* [Supplied records]:
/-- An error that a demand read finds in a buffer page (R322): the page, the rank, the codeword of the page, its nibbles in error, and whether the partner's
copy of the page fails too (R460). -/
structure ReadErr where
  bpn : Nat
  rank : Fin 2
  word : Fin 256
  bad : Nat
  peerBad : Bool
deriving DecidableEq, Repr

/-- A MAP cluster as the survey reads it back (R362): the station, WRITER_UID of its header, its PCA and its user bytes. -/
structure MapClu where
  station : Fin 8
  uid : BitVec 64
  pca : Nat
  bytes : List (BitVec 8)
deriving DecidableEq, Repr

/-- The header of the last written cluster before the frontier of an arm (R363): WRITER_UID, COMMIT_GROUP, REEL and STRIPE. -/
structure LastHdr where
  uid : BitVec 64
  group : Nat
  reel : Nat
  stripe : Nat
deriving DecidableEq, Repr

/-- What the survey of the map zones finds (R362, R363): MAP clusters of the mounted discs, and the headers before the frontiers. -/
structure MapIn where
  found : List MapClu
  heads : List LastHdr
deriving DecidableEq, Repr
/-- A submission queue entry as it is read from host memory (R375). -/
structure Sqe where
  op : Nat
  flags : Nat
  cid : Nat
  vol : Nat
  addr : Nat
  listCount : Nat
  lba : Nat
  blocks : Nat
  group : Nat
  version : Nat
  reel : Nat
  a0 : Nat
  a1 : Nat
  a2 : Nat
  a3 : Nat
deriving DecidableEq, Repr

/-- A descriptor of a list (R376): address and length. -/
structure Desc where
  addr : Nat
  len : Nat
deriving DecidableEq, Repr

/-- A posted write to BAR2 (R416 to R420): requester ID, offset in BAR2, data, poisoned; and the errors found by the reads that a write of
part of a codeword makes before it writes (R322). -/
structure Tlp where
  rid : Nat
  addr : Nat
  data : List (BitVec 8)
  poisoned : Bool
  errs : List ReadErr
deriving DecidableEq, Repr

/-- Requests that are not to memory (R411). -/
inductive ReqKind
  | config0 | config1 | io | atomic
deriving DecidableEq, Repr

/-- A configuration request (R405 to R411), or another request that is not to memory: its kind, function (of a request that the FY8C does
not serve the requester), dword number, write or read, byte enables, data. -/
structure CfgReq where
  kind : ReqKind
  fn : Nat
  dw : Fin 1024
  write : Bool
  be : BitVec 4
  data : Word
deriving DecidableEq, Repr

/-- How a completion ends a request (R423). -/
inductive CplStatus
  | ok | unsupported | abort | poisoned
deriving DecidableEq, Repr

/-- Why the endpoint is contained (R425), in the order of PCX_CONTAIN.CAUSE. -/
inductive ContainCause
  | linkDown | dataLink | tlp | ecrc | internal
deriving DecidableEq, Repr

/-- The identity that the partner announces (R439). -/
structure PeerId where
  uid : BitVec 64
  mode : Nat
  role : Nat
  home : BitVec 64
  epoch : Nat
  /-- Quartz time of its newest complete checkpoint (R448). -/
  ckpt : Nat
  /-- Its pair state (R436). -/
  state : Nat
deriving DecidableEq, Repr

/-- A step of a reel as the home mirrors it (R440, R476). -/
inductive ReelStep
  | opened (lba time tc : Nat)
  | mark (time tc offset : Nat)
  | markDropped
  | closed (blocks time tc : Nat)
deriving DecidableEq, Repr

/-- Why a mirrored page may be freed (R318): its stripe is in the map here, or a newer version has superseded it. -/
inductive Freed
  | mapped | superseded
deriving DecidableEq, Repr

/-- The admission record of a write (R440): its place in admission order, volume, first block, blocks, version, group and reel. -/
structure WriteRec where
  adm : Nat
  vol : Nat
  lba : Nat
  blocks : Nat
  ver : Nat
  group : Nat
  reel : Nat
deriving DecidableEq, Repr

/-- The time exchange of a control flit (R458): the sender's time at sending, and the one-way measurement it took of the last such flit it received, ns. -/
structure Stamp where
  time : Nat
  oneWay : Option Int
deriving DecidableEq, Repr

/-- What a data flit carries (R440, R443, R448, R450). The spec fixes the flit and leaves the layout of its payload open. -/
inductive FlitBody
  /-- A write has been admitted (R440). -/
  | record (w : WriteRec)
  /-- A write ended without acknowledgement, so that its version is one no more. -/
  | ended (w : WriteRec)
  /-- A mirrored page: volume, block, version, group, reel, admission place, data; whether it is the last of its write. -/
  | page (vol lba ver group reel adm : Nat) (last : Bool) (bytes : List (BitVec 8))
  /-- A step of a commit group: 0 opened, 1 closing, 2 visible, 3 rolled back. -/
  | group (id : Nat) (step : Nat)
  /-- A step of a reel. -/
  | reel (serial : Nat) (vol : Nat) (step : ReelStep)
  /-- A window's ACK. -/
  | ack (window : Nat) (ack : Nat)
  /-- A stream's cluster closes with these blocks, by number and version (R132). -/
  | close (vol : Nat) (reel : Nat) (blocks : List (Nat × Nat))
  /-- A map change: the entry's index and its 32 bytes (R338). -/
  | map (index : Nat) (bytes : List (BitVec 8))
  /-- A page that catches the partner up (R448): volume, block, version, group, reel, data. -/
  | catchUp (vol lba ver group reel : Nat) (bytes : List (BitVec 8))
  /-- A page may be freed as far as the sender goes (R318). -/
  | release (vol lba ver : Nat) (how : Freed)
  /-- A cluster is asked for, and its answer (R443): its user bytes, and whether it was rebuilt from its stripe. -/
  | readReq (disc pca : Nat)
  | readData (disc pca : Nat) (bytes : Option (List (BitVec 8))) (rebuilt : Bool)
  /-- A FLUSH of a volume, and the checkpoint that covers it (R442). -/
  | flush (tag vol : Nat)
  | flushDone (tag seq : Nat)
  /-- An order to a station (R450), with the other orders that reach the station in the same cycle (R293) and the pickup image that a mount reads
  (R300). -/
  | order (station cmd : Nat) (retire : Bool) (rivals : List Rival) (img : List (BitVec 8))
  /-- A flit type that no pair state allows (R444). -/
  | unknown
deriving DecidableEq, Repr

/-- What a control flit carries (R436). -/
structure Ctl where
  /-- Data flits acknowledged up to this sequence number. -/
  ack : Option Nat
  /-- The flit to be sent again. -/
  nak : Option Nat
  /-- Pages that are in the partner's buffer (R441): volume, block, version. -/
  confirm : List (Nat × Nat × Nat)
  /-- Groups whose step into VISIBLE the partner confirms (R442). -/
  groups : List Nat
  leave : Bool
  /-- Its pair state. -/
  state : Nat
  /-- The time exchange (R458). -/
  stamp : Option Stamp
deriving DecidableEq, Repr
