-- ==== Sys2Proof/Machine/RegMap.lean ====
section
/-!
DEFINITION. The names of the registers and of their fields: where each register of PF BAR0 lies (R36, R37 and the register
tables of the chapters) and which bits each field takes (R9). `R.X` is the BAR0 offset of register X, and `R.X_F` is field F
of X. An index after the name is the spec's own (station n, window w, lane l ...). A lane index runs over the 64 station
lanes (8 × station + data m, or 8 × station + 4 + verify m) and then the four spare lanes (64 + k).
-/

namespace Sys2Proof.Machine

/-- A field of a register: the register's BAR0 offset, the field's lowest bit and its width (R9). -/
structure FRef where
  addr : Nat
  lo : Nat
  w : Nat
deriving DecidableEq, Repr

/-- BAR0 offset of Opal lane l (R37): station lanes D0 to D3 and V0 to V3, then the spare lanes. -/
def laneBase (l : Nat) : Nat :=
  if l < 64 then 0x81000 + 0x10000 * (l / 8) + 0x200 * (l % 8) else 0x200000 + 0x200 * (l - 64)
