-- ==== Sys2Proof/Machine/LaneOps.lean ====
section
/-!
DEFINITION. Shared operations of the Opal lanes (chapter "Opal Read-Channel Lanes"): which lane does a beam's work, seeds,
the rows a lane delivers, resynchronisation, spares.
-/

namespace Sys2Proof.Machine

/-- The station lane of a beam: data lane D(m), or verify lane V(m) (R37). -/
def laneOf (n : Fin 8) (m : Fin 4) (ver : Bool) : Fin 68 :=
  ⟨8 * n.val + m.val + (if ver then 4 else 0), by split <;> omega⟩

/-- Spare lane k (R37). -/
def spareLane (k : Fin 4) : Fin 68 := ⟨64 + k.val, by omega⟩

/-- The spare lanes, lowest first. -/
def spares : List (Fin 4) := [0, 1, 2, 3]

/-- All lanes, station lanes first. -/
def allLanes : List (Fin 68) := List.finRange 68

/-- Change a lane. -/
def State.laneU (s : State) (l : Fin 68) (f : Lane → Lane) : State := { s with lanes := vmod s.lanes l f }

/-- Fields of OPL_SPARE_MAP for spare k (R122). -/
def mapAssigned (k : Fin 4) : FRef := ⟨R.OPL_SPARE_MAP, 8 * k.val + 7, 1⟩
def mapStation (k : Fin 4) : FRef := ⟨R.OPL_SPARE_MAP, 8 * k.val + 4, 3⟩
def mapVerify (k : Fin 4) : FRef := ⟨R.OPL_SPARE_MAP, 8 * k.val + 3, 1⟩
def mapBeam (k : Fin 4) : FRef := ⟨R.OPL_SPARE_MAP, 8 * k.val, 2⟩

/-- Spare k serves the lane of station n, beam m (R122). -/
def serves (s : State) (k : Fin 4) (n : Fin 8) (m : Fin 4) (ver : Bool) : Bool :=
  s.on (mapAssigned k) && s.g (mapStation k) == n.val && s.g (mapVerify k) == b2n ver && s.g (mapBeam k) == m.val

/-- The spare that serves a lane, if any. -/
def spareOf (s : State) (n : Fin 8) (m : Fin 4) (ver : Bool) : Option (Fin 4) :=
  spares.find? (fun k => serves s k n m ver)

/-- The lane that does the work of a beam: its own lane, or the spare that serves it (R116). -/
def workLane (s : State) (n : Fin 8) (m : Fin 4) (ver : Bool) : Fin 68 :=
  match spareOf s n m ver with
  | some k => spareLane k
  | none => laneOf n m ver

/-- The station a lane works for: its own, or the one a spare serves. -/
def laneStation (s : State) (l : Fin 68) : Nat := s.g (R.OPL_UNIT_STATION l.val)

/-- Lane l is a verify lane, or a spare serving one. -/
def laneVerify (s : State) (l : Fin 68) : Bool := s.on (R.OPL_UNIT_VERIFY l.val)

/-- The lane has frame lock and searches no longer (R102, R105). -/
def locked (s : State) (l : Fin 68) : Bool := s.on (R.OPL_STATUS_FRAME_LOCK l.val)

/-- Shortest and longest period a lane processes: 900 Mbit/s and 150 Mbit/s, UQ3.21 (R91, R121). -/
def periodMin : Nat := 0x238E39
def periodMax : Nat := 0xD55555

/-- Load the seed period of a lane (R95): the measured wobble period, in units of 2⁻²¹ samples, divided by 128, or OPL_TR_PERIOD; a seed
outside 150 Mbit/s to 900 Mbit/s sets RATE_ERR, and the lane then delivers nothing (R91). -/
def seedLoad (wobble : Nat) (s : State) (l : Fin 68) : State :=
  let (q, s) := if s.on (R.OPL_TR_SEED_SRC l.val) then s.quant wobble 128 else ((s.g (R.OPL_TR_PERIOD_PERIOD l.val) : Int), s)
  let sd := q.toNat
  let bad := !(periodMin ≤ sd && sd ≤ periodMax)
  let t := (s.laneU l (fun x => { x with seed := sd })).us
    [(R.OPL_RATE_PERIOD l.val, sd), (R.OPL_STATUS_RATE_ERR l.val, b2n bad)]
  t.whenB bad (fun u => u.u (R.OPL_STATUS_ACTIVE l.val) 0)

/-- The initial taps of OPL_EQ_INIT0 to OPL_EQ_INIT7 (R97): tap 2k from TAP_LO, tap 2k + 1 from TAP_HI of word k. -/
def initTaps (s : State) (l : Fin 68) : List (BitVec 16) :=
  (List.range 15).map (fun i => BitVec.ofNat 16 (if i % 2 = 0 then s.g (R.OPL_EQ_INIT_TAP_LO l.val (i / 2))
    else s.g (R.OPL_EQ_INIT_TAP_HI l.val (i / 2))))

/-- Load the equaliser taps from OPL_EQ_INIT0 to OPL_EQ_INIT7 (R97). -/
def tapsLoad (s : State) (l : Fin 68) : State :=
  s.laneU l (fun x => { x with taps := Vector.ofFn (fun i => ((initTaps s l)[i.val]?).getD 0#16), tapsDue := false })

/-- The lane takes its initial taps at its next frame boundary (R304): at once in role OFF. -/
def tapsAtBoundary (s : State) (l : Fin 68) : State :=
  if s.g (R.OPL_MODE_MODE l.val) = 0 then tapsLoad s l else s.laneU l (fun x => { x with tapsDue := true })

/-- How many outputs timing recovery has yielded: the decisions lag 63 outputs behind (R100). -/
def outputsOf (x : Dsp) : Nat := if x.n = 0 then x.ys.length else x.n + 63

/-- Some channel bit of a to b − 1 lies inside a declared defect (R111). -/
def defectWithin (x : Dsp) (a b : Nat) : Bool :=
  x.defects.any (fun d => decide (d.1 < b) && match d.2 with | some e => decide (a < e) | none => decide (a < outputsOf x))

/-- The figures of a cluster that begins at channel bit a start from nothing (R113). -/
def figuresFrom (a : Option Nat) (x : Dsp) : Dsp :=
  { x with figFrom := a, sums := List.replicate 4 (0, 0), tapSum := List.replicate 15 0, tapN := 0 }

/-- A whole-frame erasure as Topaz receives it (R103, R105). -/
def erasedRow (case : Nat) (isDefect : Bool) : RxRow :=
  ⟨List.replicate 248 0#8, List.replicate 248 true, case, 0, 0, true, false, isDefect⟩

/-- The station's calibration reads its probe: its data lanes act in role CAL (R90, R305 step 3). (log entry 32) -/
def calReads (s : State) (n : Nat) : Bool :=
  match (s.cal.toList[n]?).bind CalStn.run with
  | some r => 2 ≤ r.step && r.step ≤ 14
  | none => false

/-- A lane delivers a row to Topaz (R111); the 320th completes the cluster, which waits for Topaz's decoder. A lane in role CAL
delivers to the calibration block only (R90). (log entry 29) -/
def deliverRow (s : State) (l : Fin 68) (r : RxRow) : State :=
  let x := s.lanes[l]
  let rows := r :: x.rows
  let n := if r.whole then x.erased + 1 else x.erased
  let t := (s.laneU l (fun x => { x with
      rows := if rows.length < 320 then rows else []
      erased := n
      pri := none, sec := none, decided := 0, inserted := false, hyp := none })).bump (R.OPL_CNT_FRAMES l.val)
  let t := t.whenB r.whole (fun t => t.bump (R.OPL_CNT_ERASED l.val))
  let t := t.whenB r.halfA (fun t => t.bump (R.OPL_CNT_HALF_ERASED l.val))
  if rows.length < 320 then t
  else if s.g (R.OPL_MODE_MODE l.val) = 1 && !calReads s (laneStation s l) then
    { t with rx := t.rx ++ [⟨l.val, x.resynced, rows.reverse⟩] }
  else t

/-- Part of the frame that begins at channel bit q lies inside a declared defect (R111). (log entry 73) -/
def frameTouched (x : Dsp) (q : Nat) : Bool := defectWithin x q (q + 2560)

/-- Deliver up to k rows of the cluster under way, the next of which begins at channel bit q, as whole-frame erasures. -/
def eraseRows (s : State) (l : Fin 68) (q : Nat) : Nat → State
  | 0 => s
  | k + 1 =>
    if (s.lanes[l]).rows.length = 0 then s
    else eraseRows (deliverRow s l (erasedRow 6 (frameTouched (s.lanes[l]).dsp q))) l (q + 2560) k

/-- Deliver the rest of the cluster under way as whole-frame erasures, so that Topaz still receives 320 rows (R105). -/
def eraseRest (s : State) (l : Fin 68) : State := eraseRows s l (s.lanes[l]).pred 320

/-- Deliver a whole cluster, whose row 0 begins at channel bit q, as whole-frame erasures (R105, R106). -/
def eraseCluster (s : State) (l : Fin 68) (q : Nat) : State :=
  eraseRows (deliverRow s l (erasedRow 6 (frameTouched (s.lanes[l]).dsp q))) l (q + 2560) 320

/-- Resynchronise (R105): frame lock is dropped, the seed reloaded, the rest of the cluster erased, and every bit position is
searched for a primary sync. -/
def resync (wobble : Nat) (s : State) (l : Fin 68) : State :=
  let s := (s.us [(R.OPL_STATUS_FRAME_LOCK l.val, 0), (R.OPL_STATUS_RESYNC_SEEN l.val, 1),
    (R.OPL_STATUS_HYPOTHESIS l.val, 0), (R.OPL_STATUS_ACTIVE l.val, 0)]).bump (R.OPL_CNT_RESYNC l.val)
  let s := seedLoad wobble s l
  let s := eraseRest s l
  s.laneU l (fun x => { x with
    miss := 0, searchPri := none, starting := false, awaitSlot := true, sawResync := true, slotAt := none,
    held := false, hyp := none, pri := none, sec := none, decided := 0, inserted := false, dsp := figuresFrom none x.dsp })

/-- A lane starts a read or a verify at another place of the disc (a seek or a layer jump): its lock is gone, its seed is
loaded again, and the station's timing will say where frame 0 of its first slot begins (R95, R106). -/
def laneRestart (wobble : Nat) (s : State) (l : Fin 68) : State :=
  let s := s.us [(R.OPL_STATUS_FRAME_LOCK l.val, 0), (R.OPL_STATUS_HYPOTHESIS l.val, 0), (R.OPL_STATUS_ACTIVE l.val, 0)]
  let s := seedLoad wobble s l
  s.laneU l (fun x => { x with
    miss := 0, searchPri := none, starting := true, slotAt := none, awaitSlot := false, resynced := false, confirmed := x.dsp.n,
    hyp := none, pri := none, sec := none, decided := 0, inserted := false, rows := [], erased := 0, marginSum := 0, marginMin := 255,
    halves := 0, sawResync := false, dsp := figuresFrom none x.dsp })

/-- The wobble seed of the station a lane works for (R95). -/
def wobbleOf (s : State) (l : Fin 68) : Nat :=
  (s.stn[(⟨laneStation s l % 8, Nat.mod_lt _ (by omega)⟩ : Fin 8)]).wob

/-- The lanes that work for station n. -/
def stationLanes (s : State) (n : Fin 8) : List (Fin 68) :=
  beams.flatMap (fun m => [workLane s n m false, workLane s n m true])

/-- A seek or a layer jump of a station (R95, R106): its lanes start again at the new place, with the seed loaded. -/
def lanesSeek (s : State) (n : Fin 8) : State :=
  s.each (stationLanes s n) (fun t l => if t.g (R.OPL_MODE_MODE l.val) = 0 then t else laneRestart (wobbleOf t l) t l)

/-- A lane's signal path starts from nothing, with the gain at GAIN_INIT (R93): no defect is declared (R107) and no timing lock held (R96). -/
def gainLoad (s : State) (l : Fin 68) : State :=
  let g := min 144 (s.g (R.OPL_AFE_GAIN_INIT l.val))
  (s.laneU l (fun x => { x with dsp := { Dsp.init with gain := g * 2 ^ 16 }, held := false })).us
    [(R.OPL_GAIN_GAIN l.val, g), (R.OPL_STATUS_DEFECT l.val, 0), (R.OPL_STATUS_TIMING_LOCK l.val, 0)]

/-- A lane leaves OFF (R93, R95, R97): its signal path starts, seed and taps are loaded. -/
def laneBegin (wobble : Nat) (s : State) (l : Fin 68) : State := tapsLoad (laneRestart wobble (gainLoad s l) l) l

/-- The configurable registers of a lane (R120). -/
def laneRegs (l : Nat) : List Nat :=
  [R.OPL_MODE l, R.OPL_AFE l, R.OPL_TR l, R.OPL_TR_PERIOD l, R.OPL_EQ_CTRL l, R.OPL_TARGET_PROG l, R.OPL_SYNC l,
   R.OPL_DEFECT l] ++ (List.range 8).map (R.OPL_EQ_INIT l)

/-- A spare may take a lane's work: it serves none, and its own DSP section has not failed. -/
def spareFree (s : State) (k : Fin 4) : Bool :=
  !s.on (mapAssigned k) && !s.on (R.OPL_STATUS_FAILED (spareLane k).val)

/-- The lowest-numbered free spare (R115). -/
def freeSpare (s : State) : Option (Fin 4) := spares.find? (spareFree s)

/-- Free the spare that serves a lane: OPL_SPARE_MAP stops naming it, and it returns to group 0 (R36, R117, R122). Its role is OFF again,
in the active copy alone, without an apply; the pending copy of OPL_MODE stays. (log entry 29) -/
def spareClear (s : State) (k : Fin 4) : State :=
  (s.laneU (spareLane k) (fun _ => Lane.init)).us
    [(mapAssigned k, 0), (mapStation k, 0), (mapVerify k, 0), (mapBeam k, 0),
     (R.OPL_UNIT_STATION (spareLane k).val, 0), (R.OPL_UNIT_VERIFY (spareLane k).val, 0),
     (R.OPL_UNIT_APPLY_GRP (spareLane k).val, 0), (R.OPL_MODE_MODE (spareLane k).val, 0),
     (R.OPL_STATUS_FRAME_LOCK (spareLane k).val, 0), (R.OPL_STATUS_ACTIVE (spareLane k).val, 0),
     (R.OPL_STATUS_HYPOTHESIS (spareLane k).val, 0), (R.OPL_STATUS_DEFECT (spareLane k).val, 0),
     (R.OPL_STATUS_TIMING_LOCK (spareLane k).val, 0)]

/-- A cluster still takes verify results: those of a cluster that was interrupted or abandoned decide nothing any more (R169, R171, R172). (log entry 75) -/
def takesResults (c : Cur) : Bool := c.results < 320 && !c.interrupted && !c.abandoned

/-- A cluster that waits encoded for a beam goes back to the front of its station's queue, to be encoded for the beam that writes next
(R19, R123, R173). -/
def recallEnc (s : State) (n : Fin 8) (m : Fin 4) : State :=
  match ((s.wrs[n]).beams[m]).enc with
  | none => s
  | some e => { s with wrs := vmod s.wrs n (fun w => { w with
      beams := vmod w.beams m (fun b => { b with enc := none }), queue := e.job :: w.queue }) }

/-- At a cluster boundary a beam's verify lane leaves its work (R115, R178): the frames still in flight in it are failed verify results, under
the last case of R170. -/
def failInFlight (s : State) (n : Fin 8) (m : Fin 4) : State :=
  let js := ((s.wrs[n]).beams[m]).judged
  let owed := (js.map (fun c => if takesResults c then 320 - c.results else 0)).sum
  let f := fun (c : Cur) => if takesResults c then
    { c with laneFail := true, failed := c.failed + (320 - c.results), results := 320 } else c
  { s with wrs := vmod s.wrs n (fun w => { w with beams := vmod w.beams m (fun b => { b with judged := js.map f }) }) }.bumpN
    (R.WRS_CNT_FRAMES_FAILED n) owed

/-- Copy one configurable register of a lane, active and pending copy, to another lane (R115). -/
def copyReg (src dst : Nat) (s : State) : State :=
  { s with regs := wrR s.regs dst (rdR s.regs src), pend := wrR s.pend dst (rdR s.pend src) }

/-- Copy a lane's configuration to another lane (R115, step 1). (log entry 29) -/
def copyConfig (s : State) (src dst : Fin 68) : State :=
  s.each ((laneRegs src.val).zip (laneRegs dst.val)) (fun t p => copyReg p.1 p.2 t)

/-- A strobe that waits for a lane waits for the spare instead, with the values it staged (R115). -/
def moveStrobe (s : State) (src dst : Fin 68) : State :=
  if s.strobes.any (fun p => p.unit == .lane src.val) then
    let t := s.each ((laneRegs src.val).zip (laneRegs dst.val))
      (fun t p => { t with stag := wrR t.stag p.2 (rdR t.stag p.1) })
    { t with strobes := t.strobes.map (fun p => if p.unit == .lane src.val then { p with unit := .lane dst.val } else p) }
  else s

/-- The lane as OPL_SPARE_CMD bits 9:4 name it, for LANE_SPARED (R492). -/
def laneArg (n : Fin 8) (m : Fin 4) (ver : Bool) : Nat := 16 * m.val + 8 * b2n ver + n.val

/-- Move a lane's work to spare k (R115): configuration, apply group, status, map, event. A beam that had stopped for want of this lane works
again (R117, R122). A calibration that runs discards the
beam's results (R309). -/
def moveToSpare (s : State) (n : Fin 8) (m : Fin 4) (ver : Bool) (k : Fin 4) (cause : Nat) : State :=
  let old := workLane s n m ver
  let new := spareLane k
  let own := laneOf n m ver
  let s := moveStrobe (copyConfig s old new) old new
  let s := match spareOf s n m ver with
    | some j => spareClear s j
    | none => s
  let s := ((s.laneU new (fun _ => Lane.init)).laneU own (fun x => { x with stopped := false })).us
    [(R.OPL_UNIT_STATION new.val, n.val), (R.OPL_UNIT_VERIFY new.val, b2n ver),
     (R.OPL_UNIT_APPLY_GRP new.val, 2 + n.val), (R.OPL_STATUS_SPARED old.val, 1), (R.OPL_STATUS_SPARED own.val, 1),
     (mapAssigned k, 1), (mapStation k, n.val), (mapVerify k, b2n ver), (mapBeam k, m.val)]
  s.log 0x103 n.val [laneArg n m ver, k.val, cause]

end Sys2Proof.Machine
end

* [What this task involves]:
Among the records above, find each line holding "more" and list it.

* [Reply to the task]:
  /-- A write ended without acknowledgement, so that its version is one no more. -/
/-- A cluster still takes verify results: those of a cluster that was interrupted or abandoned decide nothing any more (R169, R171, R172). (log entry 75) -/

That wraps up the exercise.